A lack of trust and belief in the systems that have been developed to make our lives easier naturally impede their ability to be effective. And so a similar challenge exists now as leaders are faced with the need to create new virtual workplaces, ones that employees believe in, trust and are agile enough to allow them to flex their productive and innovative muscles.

It's not a straightforward ask. Expert research in this area is light and the stakes are high. Find the right combination of tools and techniques that builds an engaged, high functioning virtual workforce and a leader is able to effectively future-proof their business. Rely on Zoom and Slack to recreate the subtle yet complex dynamics of in-person interaction and a workforce will, over time, inevitably struggle to maintain previous levels of engagement and performance. These two 'table stakes' technologies might represent important components of a strong virtual workplace but unless they're supported by a wider holistic system, they just won't cut it. It's like buying some rebar and a ventilation system and calling it an office.

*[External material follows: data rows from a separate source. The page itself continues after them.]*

/-- The unknown opcodes, each with its byte (R77). -/
def unknownForms : List (Instr × Byte) :=
  [(.unk02, 0x02), (.unk0B, 0x0B), (.unk12, 0x12), (.unk22, 0x22), (.unk2B, 0x2B), (.unk32, 0x32),
   (.unk42, 0x42), (.unk4B, 0x4B), (.unk52, 0x52), (.unk62, 0x62), (.unk6B, 0x6B), (.unk72, 0x72),
   (.unk82, 0x82), (.unk89, 0x89), (.unk8B, 0x8B), (.unk92, 0x92), (.unk93, 0x93), (.unk9B, 0x9B),
   (.unk9C, 0x9C), (.unk9E, 0x9E), (.unk9F, 0x9F), (.unkAB, 0xAB), (.unkB2, 0xB2), (.unkBB, 0xBB),
   (.unkC2, 0xC2), (.unkCB, 0xCB), (.unkD2, 0xD2), (.unkE2, 0xE2), (.unkF2, 0xF2)]

/-- The memory operand of an instruction: the addressing mode with its operand bytes (R64 to R72); `none` where the
instruction has none, and for branches, JMP and JSR, whose operand is a target. -/
def instrOperand (i : Instr) : Option Operand :=
  match i with
  | .adcAbs w => some (.abs w)
  | .adcAbx w => some (.abx w)
  | .adcAby w => some (.aby w)
  | .adcImm b => some (.imm b)
  | .adcIzx b => some (.izx b)
  | .adcIzy b => some (.izy b)
  | .adcZp b => some (.zp b)
  | .adcZpx b => some (.zpx b)
  | .andAbs w => some (.abs w)
  | .andAbx w => some (.abx w)
  | .andAby w => some (.aby w)
  | .andImm b => some (.imm b)
  | .andIzx b => some (.izx b)
  | .andIzy b => some (.izy b)
  | .andZp b => some (.zp b)
  | .andZpx b => some (.zpx b)
  | .aslAbs w => some (.abs w)
  | .aslAbx w => some (.abx w)
  | .aslZp b => some (.zp b)
  | .aslZpx b => some (.zpx b)
  | .bitAbs w => some (.abs w)
  | .bitZp b => some (.zp b)
  | .cmpAbs w => some (.abs w)
  | .cmpAbx w => some (.abx w)
  | .cmpAby w => some (.aby w)
  | .cmpImm b => some (.imm b)
  | .cmpIzx b => some (.izx b)
  | .cmpIzy b => some (.izy b)
  | .cmpZp b => some (.zp b)
  | .cmpZpx b => some (.zpx b)
  | .cpxAbs w => some (.abs w)
  | .cpxImm b => some (.imm b)
  | .cpxZp b => some (.zp b)
  | .cpyAbs w => some (.abs w)
  | .cpyImm b => some (.imm b)
  | .cpyZp b => some (.zp b)
  | .dcpAbs w => some (.abs w)
  | .dcpAbx w => some (.abx w)
  | .dcpAby w => some (.aby w)
  | .dcpIzx b => some (.izx b)
  | .dcpIzy b => some (.izy b)
  | .dcpZp b => some (.zp b)
  | .dcpZpx b => some (.zpx b)
  | .decAbs w => some (.abs w)
  | .decAbx w => some (.abx w)
  | .decZp b => some (.zp b)
  | .decZpx b => some (.zpx b)
  | .eorAbs w => some (.abs w)
  | .eorAbx w => some (.abx w)
  | .eorAby w => some (.aby w)
  | .eorImm b => some (.imm b)
  | .eorIzx b => some (.izx b)
  | .eorIzy b => some (.izy b)
  | .eorZp b => some (.zp b)
  | .eorZpx b => some (.zpx b)
  | .incAbs w => some (.abs w)
  | .incAbx w => some (.abx w)
  | .incZp b => some (.zp b)
  | .incZpx b => some (.zpx b)
  | .isbAbs w => some (.abs w)
  | .isbAbx w => some (.abx w)
  | .isbAby w => some (.aby w)
  | .isbIzx b => some (.izx b)
  | .isbIzy b => some (.izy b)
  | .isbZp b => some (.zp b)
  | .isbZpx b => some (.zpx b)
  | .laxAbs w => some (.abs w)
  | .laxAby w => some (.aby w)
  | .laxIzx b => some (.izx b)
  | .laxIzy b => some (.izy b)
  | .laxZp b => some (.zp b)
  | .laxZpy b => some (.zpy b)
  | .ldaAbs w => some (.abs w)
  | .ldaAbx w => some (.abx w)
  | .ldaAby w => some (.aby w)
  | .ldaImm b => some (.imm b)
  | .ldaIzx b => some (.izx b)
  | .ldaIzy b => some (.izy b)
  | .ldaZp b => some (.zp b)
  | .ldaZpx b => some (.zpx b)
  | .ldxAbs w => some (.abs w)
  | .ldxAby w => some (.aby w)
  | .ldxImm b => some (.imm b)
  | .ldxZp b => some (.zp b)
  | .ldxZpy b => some (.zpy b)
  | .ldyAbs w => some (.abs w)
  | .ldyAbx w => some (.abx w)
  | .ldyImm b => some (.imm b)
  | .ldyZp b => some (.zp b)
  | .ldyZpx b => some (.zpx b)
  | .lsrAbs w => some (.abs w)
  | .lsrAbx w => some (.abx w)
  | .lsrZp b => some (.zp b)
  | .lsrZpx b => some (.zpx b)
  | .nopAbs0C w => some (.abs w)
  | .nopAbx1C w => some (.abx w)
  | .nopAbx3C w => some (.abx w)
  | .nopAbx5C w => some (.abx w)
  | .nopAbx7C w => some (.abx w)
  | .nopAbxDC w => some (.abx w)
  | .nopAbxFC w => some (.abx w)
  | .nopImm80 b => some (.imm b)
  | .nopZp04 b => some (.zp b)
  | .nopZp44 b => some (.zp b)
  | .nopZp64 b => some (.zp b)
  | .nopZpx14 b => some (.zpx b)
  | .nopZpx34 b => some (.zpx b)
  | .nopZpx54 b => some (.zpx b)
  | .nopZpx74 b => some (.zpx b)
  | .nopZpxD4 b => some (.zpx b)
  | .nopZpxF4 b => some (.zpx b)
  | .oraAbs w => some (.abs w)
  | .oraAbx w => some (.abx w)
  | .oraAby w => some (.aby w)
  | .oraImm b => some (.imm b)
  | .oraIzx b => some (.izx b)
  | .oraIzy b => some (.izy b)
  | .oraZp b => some (.zp b)
  | .oraZpx b => some (.zpx b)
  | .rlaAbs w => some (.abs w)
  | .rlaAbx w => some (.abx w)
  | .rlaAby w => some (.aby w)
  | .rlaIzx b => some (.izx b)
  | .rlaIzy b => some (.izy b)
  | .rlaZp b => some (.zp b)
  | .rlaZpx b => some (.zpx b)
  | .rolAbs w => some (.abs w)
  | .rolAbx w => some (.abx w)
  | .rolZp b => some (.zp b)
  | .rolZpx b => some (.zpx b)
  | .rorAbs w => some (.abs w)
  | .rorAbx w => some (.abx w)
  | .rorZp b => some (.zp b)
  | .rorZpx b => some (.zpx b)
  | .rraAbs w => some (.abs w)
  | .rraAbx w => some (.abx w)
  | .rraAby w => some (.aby w)
  | .rraIzx b => some (.izx b)
  | .rraIzy b => some (.izy b)
  | .rraZp b => some (.zp b)
  | .rraZpx b => some (.zpx b)
  | .saxAbs w => some (.abs w)
  | .saxIzx b => some (.izx b)
  | .saxZp b => some (.zp b)
  | .saxZpy b => some (.zpy b)
  | .sbcAbs w => some (.abs w)
  | .sbcAbx w => some (.abx w)
  | .sbcAby w => some (.aby w)
  | .sbcImm b => some (.imm b)
  | .sbcImmEB b => some (.imm b)
  | .sbcIzx b => some (.izx b)
  | .sbcIzy b => some (.izy b)
  | .sbcZp b => some (.zp b)
  | .sbcZpx b => some (.zpx b)
  | .sloAbs w => some (.abs w)
  | .sloAbx w => some (.abx w)
  | .sloAby w => some (.aby w)
  | .sloIzx b => some (.izx b)
  | .sloIzy b => some (.izy b)
  | .sloZp b => some (.zp b)
  | .sloZpx b => some (.zpx b)
  | .sreAbs w => some (.abs w)
  | .sreAbx w => some (.abx w)
  | .sreAby w => some (.aby w)
  | .sreIzx b => some (.izx b)
  | .sreIzy b => some (.izy b)
  | .sreZp b => some (.zp b)
  | .sreZpx b => some (.zpx b)
  | .staAbs w => some (.abs w)
  | .staAbx w => some (.abx w)
  | .staAby w => some (.aby w)
  | .staIzx b => some (.izx b)
  | .staIzy b => some (.izy b)
  | .staZp b => some (.zp b)
  | .staZpx b => some (.zpx b)
  | .stxAbs w => some (.abs w)
  | .stxZp b => some (.zp b)
  | .stxZpy b => some (.zpy b)
  | .styAbs w => some (.abs w)
  | .styZp b => some (.zp b)
  | .styZpx b => some (.zpx b)
  | .aslAcc | .bcc _ | .bcs _ | .beq _ | .bmi _ | .bne _ | .bpl _ | .brk
  | .bvc _ | .bvs _ | .clc | .cld | .cli | .clv | .dex | .dey
  | .inx | .iny | .jmpAbs _ | .jmpInd _ | .jsr _ | .lsrAcc | .nop | .nop1A
  | .nop3A | .nop5A | .nop7A | .nopDA | .nopFA | .pha | .php | .pla
  | .plp | .rolAcc | .rorAcc | .rti | .rts | .sec | .sed | .sei
  | .tax | .tay | .tsx | .txa | .txs | .tya | .unk02 | .unk0B
  | .unk12 | .unk22 | .unk2B | .unk32 | .unk42 | .unk4B | .unk52 | .unk62
  | .unk6B | .unk72 | .unk82 | .unk89 | .unk8B | .unk92 | .unk93 | .unk9B
  | .unk9C | .unk9E | .unk9F | .unkAB | .unkB2 | .unkBB | .unkC2 | .unkCB
  | .unkD2 | .unkE2 | .unkF2 => none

A new category of experts.

As much as organizations globally are loath to miss even the slightest beat, the reality is that successfully building the next generation workplace isn't going to happen overnight. Leaders need to be realistic as they look to build a digital equivalence to something physical that took decades to refine. They must also seek help.

In my opinion, a new category of specialists able to architect advanced digital workplaces will have a significant role to play in the coming years. Most leaders wouldn't contemplate asking Joe in HR or Brenda in IT to come up with a new physical office design but, as it stands, for many, that's exactly who is being tasked with curating their virtual workplace.Just like in the physical domain, one size won't fit all in the virtual. Winning organizations will be those who find ways to skillfully combine tailored technologies and processes and whose leaders are able to evolve their own practices to meet the changed demands of virtual leadership.

In our collective eagerness to get back to business as usual, there lies the risk of building back fast over building back better. As the technology we choose and the processes we design increasingly represents who we are as leaders and what our companies hold as values, it's essential we choose carefully and build our virtual workplaces to meet the future, not mimic the past.